2. Sunday, April 22, another general, Amir Ali Hajzadeh, head of the Revolutionary Guards reported that Iran had begun building a replica of the US surveillance RQ-170 Sentinel drone captured last December near the Afghan border after breaking its software encryption.
“I am giving you four codes so the Americans understand just how far we have gone in penetrating the drone’s secrets,” he said. “This aircraft is a national treasure for us, and I cannot divulge information about it.” He added the Sentinel “used the same US technology as in stealth fighters and bombers.”
The next day, US Defense Secretary Leon Panetta dismissed Tehran’s claims to have recovered data from the Sentinel, saying, “Based on my experience I would seriously question their ability to do what they say they have done.”
But what Tehran had done was to rekindle the five-month old debate over how the spy drone was downed and by whom and whether it reached Iranian hands undamaged. Washington has claimed it was brought down by a technical malfunction. The dispute, DEBKA-Net-Weekly’s military sources report, far transcends a verbal skirmish between Washington and Tehran; it has far-reaching implications for the shape a potential strike on Iran’s nuclear installations will take and its outcome.

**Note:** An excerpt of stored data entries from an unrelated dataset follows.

-- ==== Sys2Proof/Laws/KeptBoot.lean ====
section
/-! SUPPORT. What the operations of Machine/Boot.lean keep. -/

namespace Sys2Proof.Machine

theorem execPorstNAssert_kept {z : State} (s : State) (h_s : Kept z s) : KeptR z (execPorstNAssert s) := by
  unfold execPorstNAssert
  repeat' (first
    | with_reducible assumption
    | (intro x; subst x)
    | with_reducible apply Kept.ite
    | with_reducible apply Kept.next
    | lift_lets -underBinder
    | with_reducible apply State.porst_kept
    | with_reducible apply State.pwrShow_kept
    | fail_if_no_progress (with_reducible refine Kept.upd ?_ rfl rfl rfl rfl rfl rfl rfl rfl rfl rfl rfl rfl rfl rfl rfl rfl rfl rfl rfl rfl rfl rfl rfl rfl rfl))

theorem execPorstNDeassert_kept {z : State} (s : State) (h_s : Kept z s) : KeptR z (execPorstNDeassert s) := by
  unfold execPorstNDeassert
  repeat' (first
    | with_reducible assumption
    | (intro x; subst x)
    | with_reducible apply Kept.next
    | lift_lets -underBinder
    | with_reducible apply State.release_kept
    | fail_if_no_progress (with_reducible refine Kept.upd ?_ rfl rfl rfl rfl rfl rfl rfl rfl rfl rfl rfl rfl rfl rfl rfl rfl rfl rfl rfl rfl rfl rfl rfl rfl rfl))

theorem execPowerOnRelease_kept {z : State} (s : State) (h_s : Kept z s) : KeptR z (execPowerOnRelease s) := by
  unfold execPowerOnRelease
  repeat' (first
    | with_reducible assumption
    | (intro x; subst x)
    | with_reducible apply Kept.ite
    | with_reducible apply Kept.next
    | lift_lets -underBinder
    | with_reducible apply State.release_kept
    | fail_if_no_progress (with_reducible refine Kept.upd ?_ rfl rfl rfl rfl rfl rfl rfl rfl rfl rfl rfl rfl rfl rfl rfl rfl rfl rfl rfl rfl rfl rfl rfl rfl rfl))

theorem execHifBootServiceStart_kept {z : State} (s : State) (h_s : Kept z s) : KeptR z (execHifBootServiceStart s) := by
  unfold execHifBootServiceStart
  repeat' (first
    | with_reducible assumption
    | (intro x; subst x)
    | with_reducible apply KeptR.ite
    | with_reducible apply Kept.next
    | lift_lets -underBinder
    | fail_if_no_progress (with_reducible refine Kept.upd ?_ rfl rfl rfl rfl rfl rfl rfl rfl rfl rfl rfl rfl rfl rfl rfl rfl rfl rfl rfl rfl rfl rfl rfl rfl rfl))

theorem State.setStage_kept {z : State} (s : State) (n : Nat) (h_s : Kept z s) : Kept z (State.setStage s n) := by
  unfold State.setStage
  repeat' (first
    | with_reducible assumption
    | with_reducible apply State.wr_kept)

theorem State.bootErr_kept {z : State} (s : State) (n : Nat) (h_s : Kept z s) : Kept z (State.bootErr s n) := by
  unfold State.bootErr
  repeat' (first
    | with_reducible assumption
    | with_reducible apply State.wr_kept)

theorem execPllLockAcquired_kept {z : State} (pll : Fin 10) (s : State) (h_s : Kept z s) : KeptR z (execPllLockAcquired pll s) := by
  unfold execPllLockAcquired
  repeat' (first
    | with_reducible assumption
    | (intro x; subst x)
    | with_reducible apply Kept.ite
    | with_reducible apply Kept.next
    | lift_lets -underBinder
    | with_reducible apply State.wr_kept
    | with_reducible apply State.setStage_kept
    | fail_if_no_progress (with_reducible refine Kept.upd ?_ rfl rfl rfl rfl rfl rfl rfl rfl rfl rfl rfl rfl rfl rfl rfl rfl rfl rfl rfl rfl rfl rfl rfl rfl rfl))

With drone secrets, Tehran would not need Russian S-300 missiles

If Gen. Hajizadeh spoke the truth about Iran’s reverse-engineering capability for copying the RQ-170 and cracking its secrets, it would mean that the Islamic Republic has got hold of the cyber warfare technology for downing US aircraft both manned and pilotless as well as Israeli bombers assaulting its nuclear facilities.
With these secrets in hand, Tehran would no longer need to procure Russian S-300 and S-400 air and missile defense systems, which the US and Israel have so far persuaded Moscow to withhold. It now has a cyber warfare capability for repelling a missile attack.
DEBKA-Net-Weekly’s military and Washington sources stress that the skepticism voiced by Panetta and other US figures about the Iranian claim does not rule out Tehran’s potential acquisition of a military cyber capability if attacked from Moscow or Beijing, in view of the following two considerations:
1. Washington has intelligence pointing to Chinese cyber warfare units bringing down the US RQ-170 drone just inside the Iranian border last December, which means that assistance from this source may be made available to Tehran in the future too.
And since the Obama administration made no response to the cyber assistance China rendered Iran for bringing the drone down, Moscow might feel free to go for points in Tehran by beating China to the draw with an offer of this sort of technological aid from Russia.
Washington has taken note of statements and comments from Moscow in the last two weeks about a Russian military buildup in the Caucasus and Caspian Sea region in readiness for a war pitting the US and Israel against Iran.

The non-attack on Iran’s oil industry computers

2. On Monday, April 23, Iran announced it had disconnected the Internet connections of its oil ministry and biggest crude export terminal on Kharg island following malworm attacks on their computer systems.
The semiofficial news agency Mehr reported that, although attacked by a virus and hackers, the facilities continued to work as usual. About 80 percent of Iran’s daily 2.2 million barrels of exported crude goes through the Kharg facility, off Iran’s southern coast.
Some Western circles said the virus attack on the Iranian oil economy was more extensive, shutting down up to 90 percent.
DEBKA-Net-Weekly’s intelligence sources say that both the Iranian and Western versions were exaggerated.
Tehran took advantage of a minor attack by groups of hackers using simple viruses to dramatize the threat to Iran’s oil industry and demonstrate to the population how well the regime was conducting the economy and oil industry in the face a cyber threat on top of sanctions. Tehran hoped to rally the people to the flag.
Western sources were taken in by this stratagem.
Tehran can be counted on to continue to come up with tricks and games to keep the West on its toes. (See the separate item on Tehran’s grab for the UAE Persian Gulf islands.)